How can we defeat the far right?

The “March for Australia” rallies on August 31 mobilised tens of thousands of people — the largest far-right gathering since the rise of Reclaim Australia around 10 years ago. Uniformed neo-Nazis led some of the marches and in a number of cities gave speeches.
As far right watcher Tom Tanuki told Green Left “half the point of these [March for Australia] rallies was to be a blank canvas for them [neo-Nazis] to show up and be welcomed at”.
While the racist rallies were dwarfed by the massive Palestine national day of action a week beforehand, the anti-racist counter mobilisations on August 31 were significantly smaller in many places.
The far-right “Australia Unites” follow-up rallies on September 13 mobilised fewer people – although still substantial numbers.

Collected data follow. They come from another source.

/-- Requests of a drain go to each of its cores. -/
theorem State.askDrains (d : Drain) (l : List (Nat × Bool)) : ∀ s : State,
    let t := l.foldl (fun s e => s.askDrain d e.1) s
    t.mem = s.mem ∧ t.phases = s.phases ∧ t.drains = s.drains ∧ (∀ m ∈ s.packets, m ∈ t.packets)
      ∧ ∀ c ∈ l, ∃ m ∈ t.packets, m.body = .drain d.id ∧ m.home = s.homeId c.1 ∧ m.slack = d.slack := by
  induction l with
  | nil => exact fun s => ⟨rfl, rfl, rfl, fun _ h => h, nofun⟩
  | cons e l ih =>
    intro s
    obtain ⟨q, hs, hb, -, hh, hsl⟩ := s.send_eq d.src (s.homeId e.1) d.ctx (BitVec.ofNat 32 d.key) d.slack false 0 32 (.drain d.id)
    obtain ⟨hm, hph, hd, hkeep, hask⟩ := ih (s.askDrain d e.1)
    have hp : (s.askDrain d e.1).packets = s.packets ++ [q] := hs.1.packets
    refine ⟨hm.trans hs.1.mem, hph.trans hs.1.phases, hd.trans hs.1.drains, fun m h => hkeep m (hp ▸ List.mem_append_left _ h), fun c hc => ?_⟩
    rcases List.mem_cons.mp hc with rfl | hc
    · exact ⟨q, hkeep q (hp ▸ List.mem_append_right _ (List.mem_singleton_self q)), hb, hh, hsl⟩
    · obtain ⟨m, hmem, hmb, hmh, hms⟩ := hask c hc
      exact ⟨m, hmem, hmb, hmh.trans (hs.1.field fun t => t.homeId c.1), hms⟩

/-- A drain that begins is listed, and every home of the context is asked. -/
theorem State.startDrain_asks (s : State) (src ctx key : Nat) (first : Word) (n : Nat) (purpose : DrainFor) (slack : BitVec 12) :
    let t := s.startDrain src ctx key first n purpose slack
    ∃ e, t.drains = s.drains ++ [e] ∧ e.purpose = purpose ∧ e.ctx = ctx ∧ e.slack = slack ∧ e.src = src
      ∧ t.mem = s.mem ∧ t.phases = s.phases ∧ (∀ m ∈ s.packets, m ∈ t.packets)
      ∧ ∀ c ∈ e.cores, ∃ m ∈ t.packets, m.body = .drain e.id ∧ m.home = s.homeId c.1 ∧ m.slack = slack := by
  intro t
  let d : Drain :=
    { id := s.next, ctx, key, firstParty := first, parties := n, purpose, src, slack
      cores := (if (s.homesOf ctx).isEmpty then [src] else s.homesOf ctx).map fun c => (c, false) }
  obtain ⟨hm, hph, hd, hkeep, hask⟩ := State.askDrains d d.cores { s with drains := s.drains ++ [d], next := s.next + 1 }
  exact ⟨d, hd, rfl, rfl, rfl, rfl, hm, hph, hkeep, hask⟩

/-- The arrival that completes a boundary: the object drains, and every home of the context is asked. -/
theorem State.phaseTest_drains {slack : BitVec 12} {l : Launch} (hq : s.phase? key level group = some q) (hl : s.launches.get? key = some l)
    (hd : q.draining = false) (ha : q.arrived ≠ 0) (he : q.arrived = q.live) :
    let t := s.phaseTest key level group slack
    ∃ e, t.drains = s.drains ++ [e] ∧ e.purpose = .boundary key level group ∧ e.ctx = l.ctx ∧ e.slack = slack ∧ e.src = l.coordinator level group
      ∧ t.mem = s.mem ∧ t.phase? key level group = some { q with draining := true } ∧ (∀ m ∈ s.packets, m ∈ t.packets)
      ∧ ∀ c ∈ e.cores, ∃ m ∈ t.packets, m.body = .drain e.id ∧ m.home = s.homeId c.1 ∧ m.slack = slack := by
  have hc : (!q.draining && q.arrived != 0 && q.arrived == q.live) = true := by simp [hd, he ▸ ha, he]
  have ht := State.phase?_modPhase (f := fun p => { p with draining := true }) hq fun _ => ⟨rfl, rfl, rfl⟩
  simp only [State.phaseTest, hq, hl, hc, if_true]
  obtain ⟨e, h1, h2, h3, h4, h5, h6, h7, h8, h9⟩ := (s.modPhase key level group fun p => { p with draining := true }).startDrain_asks
    (l.coordinator level group) l.ctx key (l.partiesOf level group).1 (l.partiesOf level group).2 (.boundary key level group) slack
  refine ⟨e, h1, h2, h3, h4, h5, h6, ?_, h8, h9⟩
  unfold State.phase? at ht ⊢
  rw [h7]
  exact ht

end

end Sys2Proof.Machine

open Sys2Proof Sys2Proof.Machine

/-- Settles O52, event by event. -/
theorem arrivalsAndTasks : Obligations.ArrivalsAndTasks := by
  unfold Obligations.ArrivalsAndTasks
  refine ⟨?_, ?_, fun s core a e ha he ho => execSpillReturn_moves ha he ho, ?_, ?_, ?_, ?_, ?_, ?_⟩
  · intro s p n issuer hp hr core k a here hb i
    have hneedle (hb : p.body = .needle n) : exec i s = .next ((s.arrive p n).getD s) := by
      have hi : i = .needleArrival p.id := by simp only [i, hb]
      rw [hi]
      exact (execNeedleArrival_needle hp hb).trans (by simp [hr])
    have htask (hbt : p.body = .task n issuer) : exec i s = execTaskArrival p.id s ∧ s.taskCheck p n = .accept := by
      have hi : i = .taskArrival p.id := by simp only [i, hbt]
      exact ⟨hi ▸ rfl, by simpa [hbt] using hb⟩
    refine ⟨fun hn hb => ?_, fun hn hb => ?_, fun e hs ho hb => ?_, fun e hs ho hb => ?_, fun hs hb => ?_, fun t ht hb => ?_⟩
    · rw [hneedle hb, State.arrive_none hn]; rfl
    · obtain ⟨hi, hc⟩ := htask hb
      have he : s.slotsOnly (s.event core p.ctx 0x0E 1) := State.slotsOnly.refl.event
      exact ⟨_, hi.trans (execTaskArrival_refused hp hb hr hc (State.arrive_none hn)), he.1.mem, repliedBy_reply s _ p _ he.1.packets⟩
    · obtain ⟨t, ht, hm, hpk, hst⟩ := State.arrive_here (n := n) hs ho
      exact ⟨t, by rw [hneedle hb, ht]; rfl, hm, hpk, hst⟩
    · obtain ⟨t, ht, hm, hst, hl⟩ := State.arrive_missing (n := n) hs ho
      exact ⟨t, by rw [hneedle hb, ht]; rfl, hm, hst, hl⟩
    · obtain ⟨t, ht, hm, hpk, hsp⟩ := State.arrive_spilled (n := n) hs
      exact ⟨t, by rw [hneedle hb, ht]; rfl, hm, hpk, hsp⟩
    · obtain ⟨hi, hc⟩ := htask hb
      exact hi.trans (execTaskArrival_accepted hp hb hr hc ht)
  · intro s p n issuer hp
    refine ⟨fun hb h => execTaskArrival_turned hp hb h, fun hb hr => ?_⟩
    intro k
    have hx : exec (.needleArrival p.id) s = .next (s.returned p n) := by
      show execNeedleArrival p.id s = _
      rw [execNeedleArrival_needle hp hb, if_pos hr]
    refine ⟨fun h => by rw [hx, State.returned_full h], fun h => ?_⟩
    obtain ⟨hm, hpk, hsp⟩ := State.returned_spilled (n := n) h
    exact ⟨_, _, hx, hm, hpk, hsp, rfl, rfl, rfl, rfl⟩
  · intro s core spool key w i hi hw threads
    have hl : s.spoolThreads core spool key ≠ [] := by
      rcases hi with ⟨-, h⟩ | ⟨-, h⟩
      · exact State.spoolFull_threads h
      · exact State.spoolTimed_threads h
    have hx : exec i s = .next (s.formWave core spool key) := by
      rcases hi with ⟨rfl, h⟩ | ⟨rfl, h⟩
      · exact congrArg Host.Outcome.next (if_pos h)
      · exact congrArg Host.Outcome.next (if_pos h)
    obtain ⟨v, hv, hva, hvl, hm, hst⟩ := State.formWave_forms hl hw
    exact ⟨_, v, hx, hv, hva, hvl, hm, hst⟩
  · intro s core spool key
    exact ⟨fun h => congrArg Host.Outcome.next (if_neg (by simp [h])), fun h => congrArg Host.Outcome.next (if_neg (by simp [h]))⟩
  · intro s die key
    refine ⟨execLaunchEntryFetch_idle, execLaunchEntryFetch_asks, fun p hp ha => ⟨fun hb => ?_, execLaunchEntryFetch_keeps hp ha⟩⟩
    exact ⟨_, execLaunchEntryFetch_answers hp ha hb, rfl, rfl, repliedBy_reply s s p _ rfl⟩
  · intro s core k rest hq
    exact ⟨execSpawnTaskSend_waits hq, execSpawnTaskSend_sends hq, execTaskResendTimeout_due hq⟩
  · intro s p n issuer hp hb
    exact execTaskRefusal_returns hp hb
  · intro s p launch level group q hp hq
    refine ⟨fun r hb => execSpawnIncrement_counts hp hb hq, fun d slack hb => ⟨execPhaseArrival_waits hp hb, fun hr => ?_⟩⟩
    intro q' w
    have hx := execPhaseArrival_counts hp hb hr hq
    have hph := State.phase?_arrivalCounted (p := p) (w := epochResult d q) hq
    have hreply := repliedBy_reply s ((s.modPhase launch.toNat level group fun q => { q with arrived := q.arrived + 1 })) p (.result w) rfl
    refine ⟨fun h => ?_, fun l hd he hl => ?_⟩
    · rw [State.phaseTest_idle hph h] at hx
      exact ⟨_, hx, rfl, hreply, hph, rfl⟩
    · obtain ⟨e, h1, h2, h3, h4, h5, h6, h7, h8, h9⟩ := State.phaseTest_drains (slack := slack) hph hl hd (Nat.succ_ne_zero _) he
      obtain ⟨m, hm, hmb, -, hmh, -⟩ := hreply
      exact ⟨_, e, hx, h6, h7, h1, h2, h3, h4, h5, ⟨m, h8 m (hm ▸ List.mem_append_right _ (List.mem_singleton_self m)), hmb, hmh⟩, h9⟩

This time anti-racist counter actions, initiated by First Nations people, outnumbered racists in more places.
This could indicate that some supporters of the “March for Australia” rallies were put off by the brazen display of fascist symbols and speakers on August 31 and the violent attack by Nazis on Camp Sovereignty in Naarm/Melbourne.

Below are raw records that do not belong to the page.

-- ==== Sys2Proof/Decode.lean ====
section
/-!
DEFINITION. The decoder and encoder of the 40-bit command word (30_encoding R80, R82, R84, R85).
-/

namespace Sys2Proof

/-- Why a word is no command (30_encoding R84). -/
inductive DecodeError where
  /-- OP is not in the opcode map of R82. -/
  | illegalOpcode (op : BitVec 8)
  deriving DecidableEq, Repr

/-- The field OP, bits 39 to 32 (30_encoding R80). -/
def opField (w : CommandWord) : BitVec 8 :=
  w.extractLsb' 32 8

/-- The field ARG, bits 31 to 0 (30_encoding R80). -/
def argField (w : CommandWord) : Word :=
  w.extractLsb' 0 32

/-- The opcode map of 30_encoding R82, read from the two fields; every OP that R82 does not list is
illegal (R84), and ARG is ignored where R85 says so. -/
def decodeFields (op : BitVec 8) (arg : Word) : Except DecodeError Instr :=
  match op with
  | 0x01#8 => .ok .begin
  | 0x02#8 => .ok (.setGain arg)
  | 0x03#8 => .ok .isReady
  | 0x04#8 => .ok (.read arg)
  | 0x05#8 => .ok .powerDown
  | 0x06#8 => .ok .powerUp
  | 0x10#8 => .ok (.filterConfigure arg)
  | 0x11#8 => .ok .filterClear
  | 0x12#8 => .ok (.filterAdd arg)
  | 0x13#8 => .ok .filterGetMedian
  | 0x20#8 => .ok (.readMedian arg)
  | other => .error (.illegalOpcode other)

/-- The command a word stands for. -/
def decode (w : CommandWord) : Except DecodeError Instr :=
  decodeFields (opField w) (argField w)

/-- The OP of each command (30_encoding R82). -/
def Instr.opcode : Instr → BitVec 8
  | .begin => 0x01
  | .setGain _ => 0x02
  | .isReady => 0x03
  | .read _ => 0x04
  | .powerDown => 0x05
  | .powerUp => 0x06
  | .filterConfigure _ => 0x10
  | .filterClear => 0x11
  | .filterAdd _ => 0x12
  | .filterGetMedian => 0x13
  | .readMedian _ => 0x20

/-- The ARG of each command; "a command without operand has ARG = 0" (30_encoding R87). -/
def Instr.operand : Instr → Word
  | .begin => 0
  | .setGain code => code
  | .isReady => 0
  | .read timeout => timeout
  | .powerDown => 0
  | .powerUp => 0
  | .filterConfigure req => req
  | .filterClear => 0
  | .filterAdd value => value
  | .filterGetMedian => 0
  | .readMedian times => times

/-- The word of a command: `OP << 32 | ARG` (30_encoding R87). -/
def encode (i : Instr) : CommandWord :=
  i.opcode ++ i.operand

/-- The decoder on a word numbered as spec/opcode_table.json numbers its bits: a row is one 40-bit
word, bit 0 its least significant bit; bits at and above `nbits` are 0. -/
def decodeTableWord (nbits w : Nat) : Option Instr :=
  match decode (BitVec.ofNat 40 (w % 2 ^ nbits)) with
  | .ok i => some i
  | .error _ => none

end Sys2Proof
end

The anti-racist actions were also better organised.
However, there is a resonance among a section of the population for the racist, anti-immigrant mobilisations.

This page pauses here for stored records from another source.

/-! ## READ_MEDIAN (42_composite) -/

/-- READ_MEDIAN whose readings all find LOW at once completes in one step (that it is one step is log entry 4; R180,
R182, R183, and the derived count above capacity): a fresh filter of the clamped capacity holds the last
readings, BUF above them stays, the result is their median, SORTED = 1, ORD is the identity put in order of
value and untouched above CAPACITY (R143, R22), SORT_SWAPS is the number of inversions of the readings as BUF
holds them (R31), and the events are those of `times` whole readings. -/
def Obligations.ReadMedianCompletes : Prop :=
  ∀ (times : Word) (s : State) (n : Nat), s.Inv → times.toInt = n → 0 < n →
    (∀ k, k < n → s.ReadyAtOnce k) →
    ∃ t, exec (.readMedian times) s = .next t ∧
      s.AfterReadings (clamp s.params times) n t ∧
      t.status = .ok ∧ t.result = medianOf (lastOf (clamp s.params times) (s.readings n)) ∧
      t.sorted = true ∧
      t.ord.take (min n (clamp s.params times)) =
        orderBy t.buf (List.range (min n (clamp s.params times))) ∧
      t.ord.drop (min n (clamp s.params times)) =
        (s.identityOrd (clamp s.params times)).drop (min n (clamp s.params times)) ∧
      t.sortSwaps = inversionsBy t.buf (List.range (min n (clamp s.params times))) ∧
      t.wait = s.wait ∧
      t.clockIn = s.clockIn.drop (2 * n) ∧ t.levelIn = s.levelIn.drop n ∧
      t.byteIn = s.byteIn.drop (3 * n) ∧ t.drawn = s.drawn + 6 * n ∧
      t.history = s.history ++ s.readingsEvents n

/-- R184 at the first iteration of a reading: after `k` readings, the reading whose deadline check fires ends
READ_MEDIAN with TIMED_OUT and RESULT 0; the new capacity and the readings added are kept, unsorted, ORD the
identity and untouched above CAPACITY (R143, R22), the other entries of BUF and SORT_SWAPS as before, and nothing
after the check happens. -/
def Obligations.ReadMedianTimesOut : Prop :=
  ∀ (times : Word) (s : State) (n k : Nat), s.Inv → times.toInt = n → k < n →
    (∀ j, j < k → s.ReadyAtOnce j) → 1000 ≤ (s.clockOf k - s.startOf k).toNat →
    ∃ t, exec (.readMedian times) s = .next t ∧
      s.AfterReadings (clamp s.params times) k t ∧
      t.status = .timedOut ∧ t.result = 0 ∧ t.sorted = false ∧ t.sortSwaps = s.sortSwaps ∧
      t.ord = s.identityOrd (clamp s.params times) ∧ t.wait = s.wait ∧
      t.clockIn = s.clockIn.drop (2 * k + 2) ∧ t.levelIn = s.levelIn.drop k ∧
      t.byteIn = s.byteIn.drop (3 * k) ∧ t.drawn = s.drawn + 6 * k + 2 ∧
      t.history = s.history ++ s.readingsEvents k ++ [.now (s.startOf k), .now (s.clockOf k)]

/-- The reading that samples HIGH suspends READ_MEDIAN at its yield (R183; the wait in the state is log entry 4, its
patience log entry 11): the readings before it are in the filter, ORD is the identity and untouched above
CAPACITY (R143, R22), the other entries of BUF stay, the wait keeps the reading's own start clock value and how
many readings follow it, and STATUS and RESULT are not yet written. -/
def Obligations.ReadMedianYields : Prop :=
  ∀ (times : Word) (s : State) (n k : Nat), s.Inv → times.toInt = n → k < n →
    (∀ j, j < k → s.ReadyAtOnce j) → (s.clockOf k - s.startOf k).toNat < 1000 →
    s.levelOf k = .high →
    ∃ t, exec (.readMedian times) s = .next t ∧
      s.AfterReadings (clamp s.params times) k t ∧
      t.wait = some
        { start := s.startOf k, task := .median (n - 1 - k), patience := s.patienceAt (6 * k) } ∧
      t.ord = s.identityOrd (clamp s.params times) ∧
      t.status = s.status ∧ t.result = s.result ∧ t.sorted = false ∧ t.sortSwaps = s.sortSwaps ∧
      t.clockIn = s.clockIn.drop (2 * k + 2) ∧ t.levelIn = s.levelIn.drop (k + 1) ∧
      t.byteIn = s.byteIn.drop (3 * k) ∧ t.drawn = s.drawn + 6 * k + 3 ∧
      t.history = s.history ++ s.readingsEvents k ++
        [.now (s.startOf k), .now (s.clockOf k), .pinRead s.params.dataPin .high, .yield]

/-- One iteration of a READ_MEDIAN that waits, as a step, by how it ends (R180, R183, R184): past 1000 ms
TIMED_OUT; HIGH yields again; LOW on the last reading adds it, puts the prefix of ORD in order, counts the
exchanges in SORT_SWAPS and gives the median of the values held, and nothing else changes; LOW on an earlier one
adds it, reads the clock for the next reading's start, and goes on within the step as from a wait of that
reading with its own patience (log entries 4 and 11). -/
def Obligations.MedianWaitIteration : Prop :=
  ∀ (s : State) (w : CommandWord) (start : Word) (left p : Nat), s.Inv →
    s.fetch = some w → s.wait = some { start := start, task := .median left, patience := p } →
    (1000 ≤ (s.pollAnswer start 1000 p - start).toNat →
      step s = .next { s with
        clockIn := s.clockIn.drop 1
        drawn := s.drawn + 1
        history := s.history ++ [.now (s.pollAnswer start 1000 p), .command w .timedOut 0]
        status := .timedOut
        result := 0
        wait := none
        cp := s.cp + 1 }) ∧
    ((s.pollAnswer start 1000 p - start).toNat < 1000 → s.levelAt 0 1 = .high →
      step s = .next { s with
        clockIn := s.clockIn.drop 1
        levelIn := s.levelIn.drop 1
        drawn := s.drawn + 2
        history := s.history ++ highEvents s.params.dataPin (s.pollAnswer start 1000 p)
        wait := some { start := start, task := .median left, patience := p - 1 } }) ∧
    ((s.pollAnswer start 1000 p - start).toNat < 1000 → s.levelAt 0 1 = .low → left = 0 →
      ∃ buf' count' ord', buf' =
          s.buf.set s.writeIndex (assemble (s.byteAt 0 2) (s.byteAt 1 3) (s.byteAt 2 4)) ∧
        count' = (if s.count < s.capacity then s.count + 1 else s.count) ∧
        ord'.take count' = orderBy buf' (s.ord.take count') ∧ ord'.drop count' = s.ord.drop count' ∧
        step s = .next { s with
          buf := buf'
          count := count'
          writeIndex := (s.writeIndex + 1) % s.capacity
          ord := ord'
          sorted := true
          sortSwaps := inversionsBy buf' (s.ord.take count')
          status := .ok
          result := medianOf (buf'.take count')
          clockIn := s.clockIn.drop 1
          levelIn := s.levelIn.drop 1
          byteIn := s.byteIn.drop 3
          drawn := s.drawn + 5
          history := s.history ++
            lowEvents s.params.dataPin s.params.clockPin s.gainPulses.toNat
              (s.pollAnswer start 1000 p) (s.byteAt 0 2) (s.byteAt 1 3) (s.byteAt 2 4) ++
            [.command w .ok (medianOf (buf'.take count'))]
          wait := none
          cp := s.cp + 1 }) ∧
    (∀ m, (s.pollAnswer start 1000 p - start).toNat < 1000 → s.levelAt 0 1 = .low → left = m + 1 →
      step s = step { s with
        buf := s.buf.set s.writeIndex (assemble (s.byteAt 0 2) (s.byteAt 1 3) (s.byteAt 2 4))
        writeIndex := (s.writeIndex + 1) % s.capacity
        count := if s.count < s.capacity then s.count + 1 else s.count
        sorted := false
        clockIn := s.clockIn.drop 2
        levelIn := s.levelIn.drop 1
        byteIn := s.byteIn.drop 3
        drawn := s.drawn + 6
        history := s.history ++
          lowEvents s.params.dataPin s.params.clockPin s.gainPulses.toNat
            (s.pollAnswer start 1000 p) (s.byteAt 0 2) (s.byteAt 1 3) (s.byteAt 2 4) ++ [.now (s.clockAt 1 5)]
        wait := some { start := s.clockAt 1 5, task := .median m, patience := s.patienceAt 5 + 1 } })

/-- READ_MEDIAN from its start to its end, for every number of HIGH samples in each reading (R180, R182, R183, R185;
R186 and R187, which the spec derives): one step and one more for each HIGH sample (the cut into steps is log
entry 4); each reading is a whole READ cycle with its own start clock value and 1000 ms; the result is the
median of the last readings, SORTED = 1; ORD is the identity put in order of value and untouched above
CAPACITY, SORT_SWAPS the number of inversions of the readings as BUF holds them (R31), and the other entries of
BUF stay (R22). -/
def Obligations.ReadMedianRun : Prop :=
  ∀ (s : State) (w : CommandWord) (times : Word) (rs : List Reading) (cs : List Word)
    (ls : List Level) (bs : List Byte),
    s.Inv → s.wait = none → s.fetch = some w → decode w = .ok (.readMedian times) →
    times.toInt = rs.length → 0 < rs.length → (∀ r ∈ rs, r.inTime 1000) →
    s.clockIn = rs.flatMap Reading.clocks ++ cs → s.levelIn = rs.flatMap Reading.levels ++ ls →
    s.byteIn = rs.flatMap Reading.bytes ++ bs →
    ∃ t, Host.Core.run core ((rs.map fun r => r.highs.length).sum + 1) s = .next t ∧
      t.status = .ok ∧ t.wait = none ∧ t.cp = s.cp + 1 ∧ t.gainPulses = s.gainPulses ∧
      t.params = s.params ∧ t.program = s.program ∧ t.drawn = s.drawn + (rs.map Reading.answers).sum ∧
      t.capacity = clamp s.params times ∧ t.count = min rs.length (clamp s.params times) ∧
      t.sorted = true ∧
      t.window = lastOf (clamp s.params times) (rs.map Reading.value) ∧
      t.result = medianOf (lastOf (clamp s.params times) (rs.map Reading.value)) ∧
      t.writeIndex = rs.length % clamp s.params times ∧
      t.buf.drop t.count = s.buf.drop t.count ∧
      t.ord.take t.count = orderBy t.buf (List.range t.count) ∧
      t.ord.drop t.count = (s.identityOrd (clamp s.params times)).drop t.count ∧
      t.sortSwaps = inversionsBy t.buf (List.range t.count) ∧
      t.clockIn = cs ∧ t.levelIn = ls ∧ t.byteIn = bs ∧
      t.history = s.history ++
        rs.flatMap (Reading.events s.params.dataPin s.params.clockPin s.gainPulses.toNat) ++
        [.command w .ok t.result]

/-! ## The whole machine -/

/-- The invariant (10_state R26; R28 and R29, which the spec derives; 60_exceptions R200) is kept by every
step from every state that has it. -/
def Obligations.InvariantKept : Prop :=
  ∀ s t : State, s.Inv → step s = .next t → t.Inv

/-- The invariant holds after construction with any legal parameters, and at State.reset (whose parameters are
the model's choice, log entry 1; the contents of BUF and of ORD above CAPACITY are the model's choice, log
entry 2). -/
def Obligations.InvariantAtConstruction : Prop :=
  (∀ p : Params, p.wellFormed = true → (State.construct p).Inv) ∧ State.reset.Inv

/-- R218, R52: from a state with the invariant every step answers a next state: no index is out of range, no
command word is refused, nothing is stuck. -/
def Obligations.EveryStepAnswers : Prop :=
  ∀ s : State, s.Inv → ∃ t, step s = .next t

Another nationwide anti-immigration protest has been planned for October 19. Counter mobilisations are also being organised.
Labor and Liberal/National and Coalition governments have prepared the ground for the rise of the populist right by failing to address the housing crisis, job insecurity and the cost-of-living crisis.
In such times of crisis in mainstream politics, people look for alternatives both on the left and the right. Simplistic arguments such as “migrants are to blame for the housing affordability crisis” will be attractive to some people even though they are utterly false. This becomes even more the case when racist arguments are not rebuffed.
MPs from both major parties fuel the racist fire to divert attention from their own pro-big business housing policies. Former opposition leader Peter Dutton was very explicit about this before the last election, but he’s not the only one.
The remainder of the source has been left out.